_REQUIRED WORK:_
Transcribe exactly the lines that fall between the one holding "presenting a word. -/" and the one holding "theorem State.answer_taps (s", inclusive, from the entries below.

(Excerpts from a dataset)
★ ★ ★ ★ ★ ★ ★
/-- Every command leads from `P` to `Q`. -/
structure KeptByEvents (P Q : State → Prop) : Prop where
  stays : ∀ s, P s → Q s
  lines : KeptByLines P
  bus : KeptByBus P Q
  peers : KeptByPeers P Q
  steering : KeptBySteering P Q
  station : KeptByStation P Q

/-- A meaning answers a next state, and one with `P`. -/
def Leads (P : State → Prop) (r : Result) : Prop := ∃ t, r = .next t ∧ P t

variable {P Q : State → Prop} {s t : State}

theorem Leads.next (h : P t) : Leads P (.next t) := ⟨t, rfl, h⟩

theorem Leads.of_next {r : Result} (h : Leads P r) (ht : r = .next t) : P t := by
  obtain ⟨u, hu, hP⟩ := h
  cases hu.symm.trans ht
  exact hP

theorem Leads.mono {r : Result} (h : Leads P r) (hPQ : ∀ s, P s → Q s) : Leads Q r :=
  h.imp fun _ ⟨hr, ht⟩ => ⟨hr, hPQ _ ht⟩

/-! ## The commands of the lanes and the port records -/

namespace KeptByLines

variable (h : KeptByLines P) (hs : P s)
include h hs

theorem probationCheck (p : PortId) : P (probationCheck p s) := by
  unfold Machine.probationCheck
  split
  · next hready => exact h.probation s p hready hs
  · exact hs

theorem reportLoss (p : PortId) (cause : Cause) : P (reportLoss p cause s) := by
  unfold Machine.reportLoss
  split
  case h_1 => exact hs
  case h_2 => exact hs
  all_goals next hstate => exact h.down s p cause (by simp [hstate]) (by simp [hstate]) hs

theorem recordLevel (p : PortId) (level : Bool) : P (recordLevel p level s) :=
  h.lane s p { s.lanes.get p with level := some level } rfl rfl hs

theorem takeHello (p : PortId) : P (takeHello p s) := by
  unfold Machine.takeHello helloOnDown
  split
  case h_1 => exact hs
  case h_2 =>
    split
    · exact hs
    · exact h.probationCheck (h.lane s p { s.lanes.get p with helloSeen := true } rfl rfl hs) p
  all_goals exact h.lane s p { s.lanes.get p with helloTimer := helloTimerFrom s } rfl rfl hs

theorem deliverResult (before : Four Lane) (p : PortId) : P (deliverResult before s p) := by
  unfold Machine.deliverResult
  split
  · exact h.deliver s p _ hs
  · exact hs

theorem deliveries (before : Four Lane) (l : List PortId) :
    P (l.foldl (Machine.deliverResult before) s) := by
  induction l generalizing s with
  | nil => exact hs
  | cons p l ih => exact ih (h.deliverResult hs before p)

theorem serrPulse (p : PortId) : Leads P (execSerrPulse p s) := by
  refine .next ?_
  split
  · exact h.count s p hs
  · exact hs

theorem helloPulse (p : PortId) : Leads P (execHelloPulse p s) := by
  refine .next ?_
  split
  · exact h.takeHello hs p
  · exact hs

theorem signalLoss (p : PortId) : Leads P (execSignalLoss p s) := by
  have hlevel := h.recordLevel hs p false
  refine .next ?_
  split
  · dsimp only
    split
    · exact h.reportLoss hlevel p .signal
    · exact hlevel
  · exact hs
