-- ==== Sys2Proof/Machine/Float.lean ====
section
/-! DEFINITION. The binary32 arithmetic: product, sum, truncation (spec/00_scope.md R12, R13, R15, R16). The
exact result is computed in whole numbers and rounded once, at the end. -/

namespace Sys2Proof.Machine

/-- The result of an arithmetic operation. Which NaN word a produced NaN is, is not fixed (R16), so a produced
NaN is no word until a response has to carry one (log 3). -/
inductive FloatResult where
  | word (w : Word)
  | unfixedNaN
deriving DecidableEq, Repr

/-- The word with the given sign bit whose low 31 bits are `m`. -/
def f32Pack (negative : Bool) (m : Nat) : Word := BitVec.ofBool negative ++ BitVec.ofNat 31 m

/-- The low 31 bits of the infinities (R9). -/
def f32InfBits : Nat := 0x7F800000

/-- Round the magnitude `n * 2^-(149 + k)` once to binary32, to nearest with ties to even, with gradual
underflow and overflow to infinity (R12, R13); the low 31 bits of the result. `drop` low bits are rounded away:
as many as leave 24 significant bits, but never finer than 2^-149. -/
def f32Round (n k : Nat) : Nat :=
  let drop := max k (n.log2 - 23)
  let q := n / 2 ^ drop
  let r := n % 2 ^ drop
  let rounded := if 2 ^ drop < 2 * r ∨ 2 * r = 2 ^ drop ∧ q % 2 = 1 then q + 1 else q
  min ((drop - k) * 2 ^ 23 + rounded) f32InfBits

/-- `fmul(a, b)` (R12). The product of two magnitudes is a whole number of 2^-298. -/
def fmul (a b : Word) : FloatResult :=
  if isNaN a || isNaN b then .unfixedNaN
  else if isZero a && isInf b || isInf a && isZero b then .unfixedNaN
  else if isInf a || isInf b then .word (f32Pack (f32Sign a ^^ f32Sign b) f32InfBits)
  else .word (f32Pack (f32Sign a ^^ f32Sign b) (f32Round (f32Magnitude a * f32Magnitude b) 149))

/-- `fadd(a, b)` (R13). The sum of two values is a whole number of 2^-149. -/
def fadd (a b : Word) : FloatResult :=
  if isNaN a || isNaN b then .unfixedNaN
  else if isInf a && isInf b && f32Sign a != f32Sign b then .unfixedNaN
  else if isInf a then .word a
  else if isInf b then .word b
  else if f32Value a + f32Value b = 0 then .word (f32Pack (f32Sign a && f32Sign b) 0)
  else .word (f32Pack (decide (f32Value a + f32Value b < 0)) (f32Round (f32Value a + f32Value b).natAbs 0))

/-- `ftrunc_i16(v)`: the integer left when the fraction of `val(v)` is discarded (R15); defined for a non-NaN
`v` with `-32768 <= val(v) <= 32767`. -/
def ftruncI16 (v : Word) : Sample :=
  let whole : Nat := f32Magnitude v / 2 ^ 149
  BitVec.ofInt 16 (if f32Sign v then -(whole : Int) else (whole : Int))

end Sys2Proof.Machine
end

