-- ==== Sys2Proof/Laws/State.lean ====
section
/-! SUPPORT. One lemma per field per update of State: answering, clearing, hard reset, presenting a word. -/

namespace Sys2Proof.Machine

/-! ### Answering a command -/

@[simp] theorem State.answer_state (s : State) (e : Status) (data : List Word) :
    (s.answer e data).state = s.state := rfl

@[simp] theorem State.answer_len (s : State) (e : Status) (data : List Word) :
    (s.answer e data).len = s.len := rfl

@[simp] theorem State.answer_factor (s : State) (e : Status) (data : List Word) :
    (s.answer e data).factor = s.factor := rfl

@[simp] theorem State.answer_cptr (s : State) (e : Status) (data : List Word) :
    (s.answer e data).cptr = s.cptr := rfl

@[simp] theorem State.answer_phase (s : State) (e : Status) (data : List Word) :
    (s.answer e data).phase = s.phase := rfl

@[simp] theorem State.answer_coef (s : State) (e : Status) (data : List Word) :
    (s.answer e data).coef = s.coef := rfl

@[simp] theorem State.answer_heldCoef (s : State) (e : Status) (data : List Word) :
    (s.answer e data).heldCoef = s.heldCoef := rfl

@[simp] theorem State.answer_delay (s : State) (e : Status) (data : List Word) :
    (s.answer e data).delay = s.delay := rfl

@[simp] theorem State.answer_maxTaps (s : State) (e : Status) (data : List Word) :
    (s.answer e data).maxTaps = s.maxTaps := rfl

@[simp] theorem State.answer_pending (s : State) (e : Status) (data : List Word) :
    (s.answer e data).pending = s.pending.tail := rfl

@[simp] theorem State.answer_responses (s : State) (e : Status) (data : List Word) :
    (s.answer e data).responses = s.responses ++ [⟨e, data⟩] := rfl

@[simp] theorem State.answer_nanDraws (s : State) (e : Status) (data : List Word) :
    (s.answer e data).nanDraws = s.nanDraws := rfl

@[simp] theorem State.answer_taps (s : State) (e : Status) (data : List Word) :
    (s.answer e data).taps = s.taps := rfl

@[simp] theorem State.answer_lastResponse (s : State) (e : Status) (data : List Word) :
    (s.answer e data).lastResponse = some ⟨e, data⟩ := by simp [State.lastResponse]

@[simp] theorem State.answer_lastStatus (s : State) (e : Status) (data : List Word) :
    (s.answer e data).lastStatus = some e := by simp [State.lastStatus]

/-! ### Clearing the block -/

@[simp] theorem State.clearBlock_state (s : State) : s.clearBlock.state = .uninitialized := rfl

@[simp] theorem State.clearBlock_len (s : State) : s.clearBlock.len = 0 := rfl

@[simp] theorem State.clearBlock_factor (s : State) : s.clearBlock.factor = 0 := rfl

@[simp] theorem State.clearBlock_cptr (s : State) : s.clearBlock.cptr = 0 := rfl

@[simp] theorem State.clearBlock_phase (s : State) : s.clearBlock.phase = 0 := rfl

@[simp] theorem State.clearBlock_coef (s : State) : s.clearBlock.coef = [] := rfl

@[simp] theorem State.clearBlock_heldCoef (s : State) : s.clearBlock.heldCoef = [] := rfl

@[simp] theorem State.clearBlock_delay (s : State) : s.clearBlock.delay = [] := rfl

@[simp] theorem State.clearBlock_maxTaps (s : State) : s.clearBlock.maxTaps = s.maxTaps := rfl

@[simp] theorem State.clearBlock_pending (s : State) : s.clearBlock.pending = s.pending := rfl

@[simp] theorem State.clearBlock_responses (s : State) : s.clearBlock.responses = s.responses := rfl

@[simp] theorem State.clearBlock_nanDraws (s : State) : s.clearBlock.nanDraws = s.nanDraws := rfl

/-! ### Hard reset -/

@[simp] theorem State.hardReset_state (s : State) : s.hardReset.state = .uninitialized := rfl

@[simp] theorem State.hardReset_len (s : State) : s.hardReset.len = 0 := rfl

@[simp] theorem State.hardReset_factor (s : State) : s.hardReset.factor = 0 := rfl

@[simp] theorem State.hardReset_cptr (s : State) : s.hardReset.cptr = 0 := rfl

@[simp] theorem State.hardReset_phase (s : State) : s.hardReset.phase = 0 := rfl

@[simp] theorem State.hardReset_coef (s : State) : s.hardReset.coef = [] := rfl

@[simp] theorem State.hardReset_heldCoef (s : State) : s.hardReset.heldCoef = [] := rfl

@[simp] theorem State.hardReset_delay (s : State) : s.hardReset.delay = [] := rfl

@[simp] theorem State.hardReset_maxTaps (s : State) : s.hardReset.maxTaps = s.maxTaps := rfl

@[simp] theorem State.hardReset_pending (s : State) : s.hardReset.pending = s.pending.tail := rfl

@[simp] theorem State.hardReset_responses (s : State) : s.hardReset.responses = s.responses := rfl

@[simp] theorem State.hardReset_nanDraws (s : State) : s.hardReset.nanDraws = s.nanDraws := rfl

/-! ### Presenting a word -/

@[simp] theorem State.withFetchWord_state (s : State) (nbits w : Nat) :
    (s.withFetchWord nbits w).state = s.state := rfl

@[simp] theorem State.withFetchWord_len (s : State) (nbits w : Nat) :
    (s.withFetchWord nbits w).len = s.len := rfl

@[simp] theorem State.withFetchWord_factor (s : State) (nbits w : Nat) :
    (s.withFetchWord nbits w).factor = s.factor := rfl

@[simp] theorem State.withFetchWord_cptr (s : State) (nbits w : Nat) :
    (s.withFetchWord nbits w).cptr = s.cptr := rfl

@[simp] theorem State.withFetchWord_phase (s : State) (nbits w : Nat) :
    (s.withFetchWord nbits w).phase = s.phase := rfl

@[simp] theorem State.withFetchWord_coef (s : State) (nbits w : Nat) :
    (s.withFetchWord nbits w).coef = s.coef := rfl

@[simp] theorem State.withFetchWord_heldCoef (s : State) (nbits w : Nat) :
    (s.withFetchWord nbits w).heldCoef = s.heldCoef := rfl

@[simp] theorem State.withFetchWord_delay (s : State) (nbits w : Nat) :
    (s.withFetchWord nbits w).delay = s.delay := rfl

@[simp] theorem State.withFetchWord_maxTaps (s : State) (nbits w : Nat) :
    (s.withFetchWord nbits w).maxTaps = s.maxTaps := rfl

@[simp] theorem State.withFetchWord_pending (s : State) (nbits w : Nat) :
    (s.withFetchWord nbits w).pending = .command (tableWord nbits w) :: s.pending.tail := rfl

@[simp] theorem State.withFetchWord_responses (s : State) (nbits w : Nat) :
    (s.withFetchWord nbits w).responses = s.responses := rfl

@[simp] theorem State.withFetchWord_nanDraws (s : State) (nbits w : Nat) :
    (s.withFetchWord nbits w).nanDraws = s.nanDraws := rfl

/-! ### The machine after reset -/

@[simp] theorem State.reset_state : State.reset.state = .uninitialized := rfl

@[simp] theorem State.reset_len : State.reset.len = 0 := rfl

@[simp] theorem State.reset_factor : State.reset.factor = 0 := rfl

@[simp] theorem State.reset_cptr : State.reset.cptr = 0 := rfl

@[simp] theorem State.reset_phase : State.reset.phase = 0 := rfl

@[simp] theorem State.reset_coef : State.reset.coef = [] := rfl

@[simp] theorem State.reset_heldCoef : State.reset.heldCoef = [] := rfl

@[simp] theorem State.reset_delay : State.reset.delay = [] := rfl

@[simp] theorem State.reset_maxTaps : State.reset.maxTaps = Config.maxTaps := rfl

@[simp] theorem State.reset_pending : State.reset.pending = [] := rfl

@[simp] theorem State.reset_responses : State.reset.responses = [] := rfl

@[simp] theorem State.reset_nanDraws : State.reset.nanDraws = 0 := rfl

/-- `MAXTAPS` is at least 1 (R4). -/
theorem Config.maxTaps_pos : 1 ≤ Config.maxTaps := Nat.le_add_left 1 _

/-- `MAXTAPS` fits the 32-bit word that RDS 5 returns (R29; log 2, DEDUCED). -/
theorem Config.maxTaps_lt : Config.maxTaps < 2 ^ 32 := by
  have := Config.maxTapsLessOne.isLt
  unfold Config.maxTaps
  omega

end Sys2Proof.Machine
end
★ ★ ★ ★ ★ ★ ★
_REPLY:_
/-! SUPPORT. One lemma per field per update of State: answering, clearing, hard reset, presenting a word. -/

namespace Sys2Proof.Machine

/-! ### Answering a command -/

@[simp] theorem State.answer_state (s : State) (e : Status) (data : List Word) :
    (s.answer e data).state = s.state := rfl

@[simp] theorem State.answer_len (s : State) (e : Status) (data : List Word) :
    (s.answer e data).len = s.len := rfl

@[simp] theorem State.answer_factor (s : State) (e : Status) (data : List Word) :
    (s.answer e data).factor = s.factor := rfl

@[simp] theorem State.answer_cptr (s : State) (e : Status) (data : List Word) :
    (s.answer e data).cptr = s.cptr := rfl

@[simp] theorem State.answer_phase (s : State) (e : Status) (data : List Word) :
    (s.answer e data).phase = s.phase := rfl

@[simp] theorem State.answer_coef (s : State) (e : Status) (data : List Word) :
    (s.answer e data).coef = s.coef := rfl

@[simp] theorem State.answer_heldCoef (s : State) (e : Status) (data : List Word) :
    (s.answer e data).heldCoef = s.heldCoef := rfl

@[simp] theorem State.answer_delay (s : State) (e : Status) (data : List Word) :
    (s.answer e data).delay = s.delay := rfl

@[simp] theorem State.answer_maxTaps (s : State) (e : Status) (data : List Word) :
    (s.answer e data).maxTaps = s.maxTaps := rfl

@[simp] theorem State.answer_pending (s : State) (e : Status) (data : List Word) :
    (s.answer e data).pending = s.pending.tail := rfl

@[simp] theorem State.answer_responses (s : State) (e : Status) (data : List Word) :
    (s.answer e data).responses = s.responses ++ [⟨e, data⟩] := rfl

@[simp] theorem State.answer_nanDraws (s : State) (e : Status) (data : List Word) :
    (s.answer e data).nanDraws = s.nanDraws := rfl

@[simp] theorem State.answer_taps (s : State) (e : Status) (data : List Word) :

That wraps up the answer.